We believe our business has benefited from two broad economic trends playing out during the pandemic. The first is the ongoing shift towards online commerce. The second is the shift in consumer demand towards products and away from services. We believe these shifts provided a tailwind to our advertising business in the second half of 2020 given our strength in product verticals sold via online commerce and our lower exposure to service verticals like travel. Looking forward, a moderation or reversal in one or both of these trends could serve as a headwind to our advertising revenue growth.
At the same time, in the first half of 2021, we will be lapping a period of growth that was negatively impacted by reduced advertising demand during the early stages of the pandemic.

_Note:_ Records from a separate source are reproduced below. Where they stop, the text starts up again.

-- ==== Sys2Proof/Machine/Transcend.lean ====
section
/-! DEFINITION. Machine/Transcend.lean: the special functions of R187, each rounded once from the exact value.
A function value that is not a dyadic number is enclosed between two fixed-point numbers; when both ends lie
between the same two neighbours of a grid much finer than the format, that neighbour and a sticky bit give the
rounding of R104 exactly; otherwise the enclosure is made finer. Three rounds of precision are tried (log 22). -/

namespace Sys2Proof.Machine

/-! ### Fixed-point series

Numbers stand for themselves times 2^n. Every routine below is off by less than 2^16 units. -/

/-- The bits by which an enclosure is wider than the error of the series. -/
def guardBits : Nat := 24

/-- Sum of y^k / k! from a term on, with k counting up. -/
def expTail (n : Nat) (y : Int) (term : Int) (k : Nat) : Nat → Int
  | 0 => 0
  | fuel + 1 => term + expTail n y (term * y / 2 ^ n / (k + 1)) (k + 1) fuel

/-- e^y for |y| ≤ 1. -/
def fixExp (n : Nat) (y : Int) : Int := expTail n y (2 ^ n) 0 (n / 3 + 8)

/-- The sum of 1 / (k 2^k): ln 2. -/
def fixLn2 (n : Nat) : Int := ((List.range (n + 1)).map fun (k : Nat) => (2 ^ n : Int) / (((k + 1) * 2 ^ (k + 1) : Nat) : Int)).sum

/-- Sum of sign z^(2k+1) / (2k+1), with sg = 1 for atanh and -1 for atan. -/
def atanTail (n : Nat) (z2 pow : Int) (sg : Int) (k : Nat) : Nat → Int
  | 0 => 0
  | fuel + 1 => pow / (2 * k + 1) + atanTail n z2 (sg * (pow * z2 / 2 ^ n)) sg (k + 1) fuel

/-- atanh z or atan z for |z| ≤ 1/3. -/
def fixAtan (n : Nat) (sg z : Int) : Int := atanTail n (z * z / 2 ^ n) z sg 0 (n / 3 + 4)

/-- Machin: pi = 16 atan(1/5) - 4 atan(1/239). -/
def fixPi (n : Nat) : Int := 16 * fixAtan n (-1) (2 ^ n / 5) - 4 * fixAtan n (-1) (2 ^ n / 239)

/-- Sum of alternating terms of sine or cosine from a term on. -/
def trigTail (n : Nat) (y2 : Int) (term : Int) (k : Nat) : Nat → Int
  | 0 => 0
  | fuel + 1 => term + trigTail n y2 (-(term * y2 / 2 ^ n / ((k + 1) * (k + 2)))) (k + 2) fuel

def fixSin (n : Nat) (y : Int) : Int := trigTail n (y * y / 2 ^ n) y 1 (n / 4 + 6)
def fixCos (n : Nat) (y : Int) : Int := trigTail n (y * y / 2 ^ n) (2 ^ n) 0 (n / 4 + 6)

/-- m * 2^e as a fixed-point number, rounded down. -/
def fixOf (n : Nat) (m : Int) (e : Int) : Int :=
  if 0 ≤ e + n then m * 2 ^ (e + n).toNat else m / 2 ^ (-(e + n)).toNat

/-! ### From an enclosure to a result -/

/-- A magnitude between m * 2^e and (m + 1) * 2^e, or exactly m * 2^e, with its sign. -/
structure Near where
  neg : Bool
  m : Nat
  e : Int
  sticky : Bool
deriving DecidableEq, Repr

def Near.round (p : Nat) (r : Near) : FpOut := roundFp p .rne r.neg r.m r.e r.sticky

/-- The value v / 2^n * 2^e, known to be no dyadic number and off by less than 2^16 units: the neighbour below
on a grid of 2^guardBits units, when both ends of the enclosure agree on it. -/
def enclose (n : Nat) (v : Int) (e : Int) : Option Near :=
  let a := v.natAbs
  let lo := (a - 2 ^ 16) / 2 ^ guardBits
  let hi := (a + 2 ^ 16) / 2 ^ guardBits
  if lo = hi ∧ 2 ^ 60 ≤ lo then some ⟨decide (v < 0), lo, e - n + guardBits, true⟩ else none

/-- The first precision that encloses the value; the last one's neighbour when none does (log 22). -/
def settle (f : Nat → Int × Int) : Near :=
  let at_ (n : Nat) : Option Near := enclose n (f n).1 (f n).2
  match at_ 256 with
  | some r => r
  | none =>
    match at_ 512 with
    | some r => r
    | none =>
      match at_ 1024 with
      | some r => r
      | none =>
        let (v, e) := f 1024
        ⟨decide (v < 0), v.natAbs / 2 ^ guardBits, e - 1024 + guardBits, true⟩

/-! ### The functions on finite nonzero operands (-1)^neg * m * 2^e -/

/-- e^(t / 2^n) as a fixed-point number and a power of two, by t = k ln 2 + r. -/
def fixExpAny (n : Nat) (t : Int) : Int × Int :=
  let l := fixLn2 n
  let k := t / l
  (fixExp n (t - k * l), k)

/-- Twice as many places as asked for keep a large multiple of ln 2 or pi exact enough. -/
def wide (n : Nat) : Nat := n + 320

/-- A fixed-point number with fewer places. -/
def narrow (n : Nat) (v : Int) : Int := v / 2 ^ (wide n - n)

/-- R187: 2^x. -/
def exp2Fin (neg : Bool) (m : Nat) (e : Int) : Near :=
  let x : Int := if neg then -(m : Int) else m
  if 12 < (Nat.log2 m : Int) + e then ⟨false, 1, if neg then -4096 else 4096, true⟩
  else if 0 ≤ e then ⟨false, 1, x * 2 ^ e.toNat, false⟩
  else if (m : Int) % 2 ^ (-e).toNat = 0 then ⟨false, 1, x / 2 ^ (-e).toNat, false⟩
  else if (Nat.log2 m : Int) + e < -100 then
    (if neg then ⟨false, 2 ^ 80 - 1, -80, true⟩ else ⟨false, 2 ^ 80, -80, true⟩)
  else
    settle fun n =>
      let y := fixOf n x e
      (fixExp n ((y - y / 2 ^ n * 2 ^ n) * fixLn2 n / 2 ^ n), y / 2 ^ n)

/-- R187: log2 x of a positive x. -/
def log2Fin (m : Nat) (e : Int) : Near :=
  let l := Nat.log2 m
  let k : Int := l + e
  if m = 2 ^ l then ⟨decide (k < 0), k.natAbs, 0, false⟩
  else
    settle fun n =>
      let y := fixOf n m (-(l : Int))
      let (y, k) := if 3 * 2 ^ n < 2 * y then (y / 2, k + 1) else (y, k)
      let z := (y - 2 ^ n) * 2 ^ n / (y + 2 ^ n)
      (k * 2 ^ n + 2 * fixAtan n 1 z * 2 ^ n / fixLn2 n, 0)

/-- R187: 1/x. -/
def rcpFin (neg : Bool) (m : Nat) (e : Int) : Near :=
  let k := Nat.log2 m + 64
  ⟨neg, 2 ^ k / m, -e - k, decide (2 ^ k % m ≠ 0)⟩

/-- The integer square root of x, by bits from 2^i down. -/
def isqrtFrom (x r : Nat) : Nat → Nat
  | 0 => r
  | i + 1 => isqrtFrom x (if (r + 2 ^ i) * (r + 2 ^ i) ≤ x then r + 2 ^ i else r) i

/-- R187: 1/sqrt(x) of a positive x. -/
def rsqFin (m : Nat) (e : Int) : Near :=
  let (m, e) := if e % 2 = 0 then (m, e) else (2 * m, e - 1)
  let k := Nat.log2 m + 64
  let q := isqrtFrom (2 ^ (2 * k) / m) 0 (k + 1)
  ⟨false, q, -(e / 2) - k, decide (q * q * m ≠ 2 ^ (2 * k))⟩

/-- A value a little below the magnitude m * 2^e (R187: sine and hyperbolic tangent of a small operand). -/
def justBelow (neg : Bool) (m : Nat) (e : Int) : Near := ⟨neg, m * 2 ^ 80 - 1, e - 80, true⟩

/-- The quadrant of |x| and the remainder in it, as a fixed-point number within half a quadrant. -/
def trigSplit (n : Nat) (m : Nat) (e : Int) : Int × Int :=
  let h := fixPi (wide n) / 2
  let x := fixOf (wide n) m e
  let k := (2 * x + h) / (2 * h)
  (k % 4, narrow n (x - k * h))

/-- R187: sin x. -/
def sinFin (neg : Bool) (m : Nat) (e : Int) : Near :=
  if (Nat.log2 m : Int) + e < -60 then justBelow neg m e
  else
    settle fun n =>
      let (k, r) := trigSplit n m e
      let v := if k = 0 then fixSin n r else if k = 1 then fixCos n r else if k = 2 then -fixSin n r
        else -fixCos n r
      (if neg then -v else v, 0)

/-- R187: cos x. -/
def cosFin (m : Nat) (e : Int) : Near :=
  if (Nat.log2 m : Int) + e < -60 then justBelow false 1 0
  else
    settle fun n =>
      let (k, r) := trigSplit n m e
      (if k = 0 then fixCos n r else if k = 1 then -fixSin n r else if k = 2 then -fixCos n r
        else fixSin n r, 0)

/-- R187: tanh x = (1 - t) / (1 + t), where t = e^(-2|x|). -/
def tanhFin (neg : Bool) (m : Nat) (e : Int) : Near :=
  let l : Int := Nat.log2 m + e
  if l < -60 then justBelow neg m e
  else if 6 ≤ l then justBelow neg 1 0
  else
    settle fun n =>
      let (t, k) := fixExpAny n (-2 * fixOf n m e)
      let t := fixOf 0 t k
      let v := (2 ^ n - t) * 2 ^ n / (2 ^ n + t)
      (if neg then -v else v, 0)

/-- R187: 1 / (1 + e^(-x)). -/
def sigmFin (neg : Bool) (m : Nat) (e : Int) : Near :=
  let l : Int := Nat.log2 m + e
  if l < -100 then (if neg then justBelow false 1 (-1) else ⟨false, 2 ^ 80, -81, true⟩)
  else if !neg ∧ 7 ≤ l then justBelow false 1 0
  else if 12 ≤ l then ⟨false, 1, -4096, true⟩
  else
    settle fun n =>
      let (t, k) := fixExpAny n (-(fixOf n m e))
      let den := 2 ^ n + fixOf 0 t k
      if neg then (t * 2 ^ n / den, k) else (2 ^ (2 * n) / den, 0)

/-! ### The table of R187 -/

/-- The special functions. -/
inductive Sfu where
  | exp2 | log2 | rcp | rsq | sin | cos | tanh | sigm
deriving DecidableEq, Repr

/-- The pattern of 1. -/
def oneBits (p : Nat) : Nat := 127 * 2 ^ (p - 1)

/-- R102, R187: an invalid operation. -/
def invalidOut (p : Nat) : FpOut := ⟨canonNan p, Flags.nv⟩

/-- R187: f(x) of an infinite operand. -/
def sfuInf (p : Nat) (f : Sfu) (neg : Bool) : FpOut :=
  match f with
  | .exp2 => ⟨if neg then 0 else infBits p false, 0⟩
  | .log2 => if neg then invalidOut p else ⟨infBits p false, 0⟩
  | .rcp => ⟨zeroBits p neg, 0⟩
  | .rsq => if neg then invalidOut p else ⟨0, 0⟩
  | .sin => invalidOut p
  | .cos => invalidOut p
  | .tanh => ⟨zeroBits p neg + oneBits p, 0⟩
  | .sigm => ⟨if neg then 0 else oneBits p, 0⟩

/-- R187: f(x) of a zero operand. -/
def sfuZero (p : Nat) (f : Sfu) (neg : Bool) : FpOut :=
  match f with
  | .exp2 => ⟨oneBits p, 0⟩
  | .log2 => ⟨infBits p true, Flags.dz⟩
  | .rcp => ⟨infBits p neg, Flags.dz⟩
  | .rsq => ⟨infBits p neg, Flags.dz⟩
  | .sin => ⟨zeroBits p neg, 0⟩
  | .cos => ⟨oneBits p, 0⟩
  | .tanh => ⟨zeroBits p neg, 0⟩
  | .sigm => ⟨126 * 2 ^ (p - 1), 0⟩

/-- R187: f(x) of a finite operand that is not zero. -/
def sfuFin (p : Nat) (f : Sfu) (neg : Bool) (m : Nat) (e : Int) : FpOut :=
  match f with
  | .exp2 => (exp2Fin neg m e).round p
  | .log2 => if neg then invalidOut p else (log2Fin m e).round p
  | .rcp => (rcpFin neg m e).round p
  | .rsq => if neg then invalidOut p else (rsqFin m e).round p
  | .sin => (sinFin neg m e).round p
  | .cos => (cosFin m e).round p
  | .tanh => (tanhFin neg m e).round p
  | .sigm => (sigmFin neg m e).round p

/-- R187: f(x) of an element. -/
def sfuOut (p : Nat) (f : Sfu) (x : Nat) : FpOut :=
  match Fp.ofBits p x with
  | .nan s => ⟨canonNan p, nvIf s⟩
  | .inf n => sfuInf p f n
  | .fin n m e => if m = 0 then sfuZero p f n else sfuFin p f n m e

end Sys2Proof.Machine
end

As a result, we expect year-over-year growth rates in total revenue to remain stable or modestly accelerate sequentially in the first and second quarters of 2021. In the second half of the year, we will lap periods of increasingly strong growth, which will significantly pressure year-over-year growth rates.
We also expect to face more significant ad targeting headwinds in 2021. This includes the impact of platform changes, notably iOS 14, as well as the evolving regulatory landscape. While the timing of the iOS 14 changes remains uncertain, we would expect to see an impact beginning late in the first quarter.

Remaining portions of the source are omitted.